__EXERCISE GOAL__: Scan the entries below and extract each line with the word "rest" in it.

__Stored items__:

-- ==== Sys2Proof/Certificates/Slice0/Obligations.lean ====
section
/-! DEFINITION. The statements about the module for the provers: what each command does, on which states, and what it
leaves as it was. A clause `∃ t, exec c s = .next t ∧ …` says that the command completes and what its next state holds. -/

open Sys2Proof Sys2Proof.Machine

/-! ### The queue (the block's step) and the hand (chapter 04) -/

/-- Every command, at the front of the queue, is carried out on the state with the rest of the queue; with no command
waiting a step is one tick of the steading's clock (the model's choice, log entry 1). -/
def Obligations.StepCarriesOutFrontCommand : Prop :=
  (∀ (i : Instr) (rest : List Instr) (s : State), step { s with pending := i :: rest } = exec i { s with pending := rest }) ∧
  ∀ s : State, s.pending = [] → step s = .next s.tick

/-- R98: the arithmetic, logic, shift and comparison operations of the hand, each over two registers or a register and IMM.
hd takes the value of the table, h0 discards it, PC moves on, nothing else changes. -/
def Obligations.HandArithmetic : Prop :=
  (∀ p ∈ ([(Instr.add, fun a b => BitVec.ofNat 64 (a.toNat + b.toNat)),
      (Instr.sub, fun a b => BitVec.ofInt 64 ((a.toNat : Int) - b.toNat)),
      (Instr.and, fun a b => a &&& b), (Instr.or, fun a b => a ||| b), (Instr.xor, fun a b => a ^^^ b),
      (Instr.shl, fun a b => BitVec.ofNat 64 (a.toNat * 2 ^ (b.toNat % 64))),
      (Instr.shr, fun a b => BitVec.ofNat 64 (a.toNat / 2 ^ (b.toNat % 64))),
      (Instr.sra, fun a b => BitVec.ofInt 64 (a.toInt / 2 ^ (b.toNat % 64))),
      (Instr.slt, fun a b => if a.toInt < b.toInt then 1 else 0),
      (Instr.sltu, fun a b => if a.toNat < b.toNat then 1 else 0),
      (Instr.mul, fun a b => BitVec.ofNat 64 (a.toNat * b.toNat))] :
        List ((CoreId → HandWord → Instr) × (Word → Word → Word))),
    ∀ (core : CoreId) (w : HandWord) (s : State), Ready s core → w.rsv = 0 →
      ∃ t, exec (p.1 core w) s = .next t ∧
        HandResult s t core w.hd (p.2 (s.h core.val w.hs1.toNat) (s.h core.val w.hs2.toNat)) ∧ NextWord s t core ∧
        OnlyFields s t (pcKey core :: hKeys core w.hd)) ∧
  (∀ p ∈ ([(Instr.addi, fun a i => BitVec.ofInt 64 (a.toNat + i.toInt)),
      (Instr.andi, fun a i => a &&& BitVec.ofInt 64 i.toInt), (Instr.ori, fun a i => a ||| BitVec.ofInt 64 i.toInt),
      (Instr.shli, fun a i => BitVec.ofNat 64 (a.toNat * 2 ^ (i.toNat % 64))),
      (Instr.shri, fun a i => BitVec.ofNat 64 (a.toNat / 2 ^ (i.toNat % 64))),
      (Instr.srai, fun a i => BitVec.ofInt 64 (a.toInt / 2 ^ (i.toNat % 64))),
      (Instr.lih, fun a i => BitVec.ofNat 64 (i.toNat * 2 ^ 32 + a.toNat % 2 ^ 32))] :
        List ((CoreId → HandWord → Instr) × (Word → BitVec 32 → Word))),
    ∀ (core : CoreId) (w : HandWord) (s : State), Ready s core → w.rsv = 0 → w.hs2 = 0 →
      ∃ t, exec (p.1 core w) s = .next t ∧
        HandResult s t core w.hd (p.2 (s.h core.val w.hs1.toNat) w.imm) ∧ NextWord s t core ∧
        OnlyFields s t (pcKey core :: hKeys core w.hd))

/-- R115: an operation of R98 at word 2,047 issues and gives the registers what it gives them at any other word; then the
core halts with CAUSE 2, HND_ILL reads zero, ILLEGAL_INSN (0x03) is raised, and PC still reads 2,047. -/
def Obligations.HandPastTheLastWord : Prop :=
  ∀ p ∈ ([(Instr.add, false), (Instr.sub, false), (Instr.and, false), (Instr.or, false), (Instr.xor, false),
      (Instr.shl, false), (Instr.shr, false), (Instr.sra, false), (Instr.slt, false), (Instr.sltu, false),
      (Instr.mul, false), (Instr.addi, true), (Instr.andi, true), (Instr.ori, true), (Instr.shli, true),
      (Instr.shri, true), (Instr.srai, true), (Instr.lih, true)] : List ((CoreId → HandWord → Instr) × Bool)),
  ∀ (core : CoreId) (w : HandWord) (s : State), s.canIssue core.val = true → s.rd Reg.HND_STAT.PC core.val = 2047 →
    w.rsv = 0 → (p.2 = true → w.hs2 = 0) →
    ∃ t, exec (p.1 core w) s = .next t ∧
      (∃ u, exec (p.1 core w) (s.wr Reg.HND_STAT.PC 2046 core.val) = .next u ∧
        ∀ (c : CoreId) (r : BitVec 5), t.h c.val r.toNat = u.h c.val r.toNat) ∧
      t.rd Reg.HND_ILL.WORD core.val = 0 ∧ t.rd Reg.HND_STAT.HALTED core.val = 1 ∧ t.rd Reg.HND_STAT.CAUSE core.val = 2 ∧
      t.rd Reg.HND_STAT.PC core.val = 2047 ∧ Raised s t ((s.enclOfCore core.val).getD 16) 0x03 0 core.val 0 ∧
      t.vregs = s.vregs ∧ BytesKept s t (fun _ => False)

/-- R98, R111: loads and stores of the hand, of aligned bytes of the own scratchpad at hs1 + IMM modulo 2^18, where the
code word holds no latent error. A load is zero-extended; a store writes the low bytes of hs2 and no other byte of memory. -/
def Obligations.HandLoadsAndStores : Prop :=
  ∀ p ∈ ([(Instr.ld, Instr.st, 8), (Instr.ldw, Instr.stw, 4)] :
      List ((CoreId → HandWord → Instr) × (CoreId → HandWord → Instr) × Nat)),
  ∀ (core : CoreId) (w : HandWord) (s : State), Ready s core → w.rsv = 0 →
    let a : Nat := (s.h core.val w.hs1.toNat + BitVec.ofInt 64 w.imm.toInt).toNat % 2 ^ 18
    a % p.2.2 = 0 → s.wordErr core.val (s.codeWord core.val a) = 0 →
    (w.hs2 = 0 → ∃ t, exec (p.1 core w) s = .next t ∧
      HandResult s t core w.hd
        (BitVec.ofNat 64 (((List.range p.2.2).map (fun k => (s.byte (spAddr core.val (a + k))).toNat * 256 ^ k)).sum)) ∧
      NextWord s t core ∧ OnlyFields s t (pcKey core :: hKeys core w.hd)) ∧
    (w.hd = 0 → ∃ t, exec (p.2.1 core w) s = .next t ∧
      (∀ k < p.2.2, t.byte (spAddr core.val (a + k)) =
        BitVec.ofNat 8 ((s.h core.val w.hs2.toNat).toNat / 256 ^ k)) ∧
      BytesKept s t (fun x => ∃ k < p.2.2, x = spAddr core.val (a + k)) ∧
      NextWord s t core ∧ { t with fields := s.fields, mem := s.mem, errs := s.errs } = s ∧
      Kept s t (fun k => k = pcKey core) ∧ ∀ k, Store.getD t.errs k 0 = Store.getD s.errs k 0)

/-- R98, R115: the branches test hs1 against hs2 and go to PC + IMM or to the next word; JAL and JR save PC + 1 in hd. The
target lies in 0-2,047. R98, R100: VSETVL sets VL and hd to the smaller of hs1 and VLMAX of the width its code names; R98, R116: HALT stops the
core with CAUSE 1, its PC where it was, what held the hand gone, every other register and the drills as they were. -/
def Obligations.HandControl : Prop :=
  ((∀ p ∈ ([(Instr.beq, fun a b => a = b), (Instr.bne, fun a b => a ≠ b), (Instr.blt, fun a b => a.toInt < b.toInt),
      (Instr.bge, fun a b => b.toInt ≤ a.toInt), (Instr.bltu, fun a b => a.toNat < b.toNat)] :
        List ((CoreId → HandWord → Instr) × (Word → Word → Prop))),
    ∀ (core : CoreId) (w : HandWord) (s : State), s.canIssue core.val = true → w.rsv = 0 → w.hd = 0 →
      0 ≤ (s.rd Reg.HND_STAT.PC core.val : Int) + w.imm.toInt →
      (s.rd Reg.HND_STAT.PC core.val : Int) + w.imm.toInt ≤ 2047 →
      (p.2 (s.h core.val w.hs1.toNat) (s.h core.val w.hs2.toNat) → ∃ t, exec (p.1 core w) s = .next t ∧
        (t.rd Reg.HND_STAT.PC core.val : Int) = s.rd Reg.HND_STAT.PC core.val + w.imm.toInt ∧ OnlyFields s t [pcKey core]) ∧
      (¬p.2 (s.h core.val w.hs1.toNat) (s.h core.val w.hs2.toNat) → s.rd Reg.HND_STAT.PC core.val < 2047 →
        ∃ t, exec (p.1 core w) s = .next t ∧ NextWord s t core ∧ OnlyFields s t [pcKey core])) ∧
  (∀ (core : CoreId) (w : HandWord) (s : State), s.canIssue core.val = true → w.rsv = 0 → w.hs1 = 0 → w.hs2 = 0 →
      0 ≤ (s.rd Reg.HND_STAT.PC core.val : Int) + w.imm.toInt →
      (s.rd Reg.HND_STAT.PC core.val : Int) + w.imm.toInt ≤ 2047 →
      ∃ t, exec (.jal core w) s = .next t ∧
        (t.rd Reg.HND_STAT.PC core.val : Int) = s.rd Reg.HND_STAT.PC core.val + w.imm.toInt ∧
        HandResult s t core w.hd (BitVec.ofNat 64 (s.rd Reg.HND_STAT.PC core.val + 1)) ∧
        OnlyFields s t (pcKey core :: hKeys core w.hd)) ∧
  (∀ (core : CoreId) (w : HandWord) (s : State), s.canIssue core.val = true → w.rsv = 0 → w.hs2 = 0 →
      (s.h core.val w.hs1.toNat).toNat ≤ 2047 →
      ∃ t, exec (.jr core w) s = .next t ∧ t.rd Reg.HND_STAT.PC core.val = (s.h core.val w.hs1.toNat).toNat ∧
        HandResult s t core w.hd (BitVec.ofNat 64 (s.rd Reg.HND_STAT.PC core.val + 1)) ∧
        OnlyFields s t (pcKey core :: hKeys core w.hd))) ∧
  ((∀ (core : CoreId) (w : HandWord) (s : State) (c : Nat), Ready s core → w.rsv = 0 → w.hs2 = 0 →
    c = w.imm.toNat % 4 → c ≠ 3 →
    ∃ t, exec (.vsetvl core w) s = .next t ∧
      t.rd Reg.VEC_VL.VL core.val = min (s.h core.val w.hs1.toNat).toNat (128 / 2 ^ c) ∧
      HandResult s t core w.hd (BitVec.ofNat 64 (min (s.h core.val w.hs1.toNat).toNat (128 / 2 ^ c))) ∧ NextWord s t core ∧
      OnlyFields s t (pcKey core :: Reg.VEC_VL.VL.key core.val 0 :: hKeys core w.hd)) ∧
  (∀ (core : CoreId) (w : HandWord) (s : State), s.canIssue core.val = true → w.rsv = 0 → w.hd = 0 → w.hs1 = 0 → w.hs2 = 0 →
    ∃ t, exec (.halt core (w.word 0x7F#8)) s = .next t ∧ t.rd Reg.HND_STAT.HALTED core.val = 1 ∧
      t.rd Reg.HND_STAT.CAUSE core.val = 1 ∧ t.core core.val = { s.core core.val with hold := .none, runOff := false } ∧ (∀ c, c ≠ core.val → t.core c = s.core c) ∧
      { t with fields := s.fields, cores := s.cores } = s ∧ BytesKept s t (fun _ => False) ∧
      Kept s t (fun k => k = Reg.HND_STAT.HALTED.key core.val 0 ∨ k = Reg.HND_STAT.CAUSE.key core.val 0)))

__EXERCISE RESULT__:
/-- Every command, at the front of the queue, is carried out on the state with the rest of the queue; with no command
  (∀ (i : Instr) (rest : List Instr) (s : State), step { s with pending := i :: rest } = exec i { s with pending := rest }) ∧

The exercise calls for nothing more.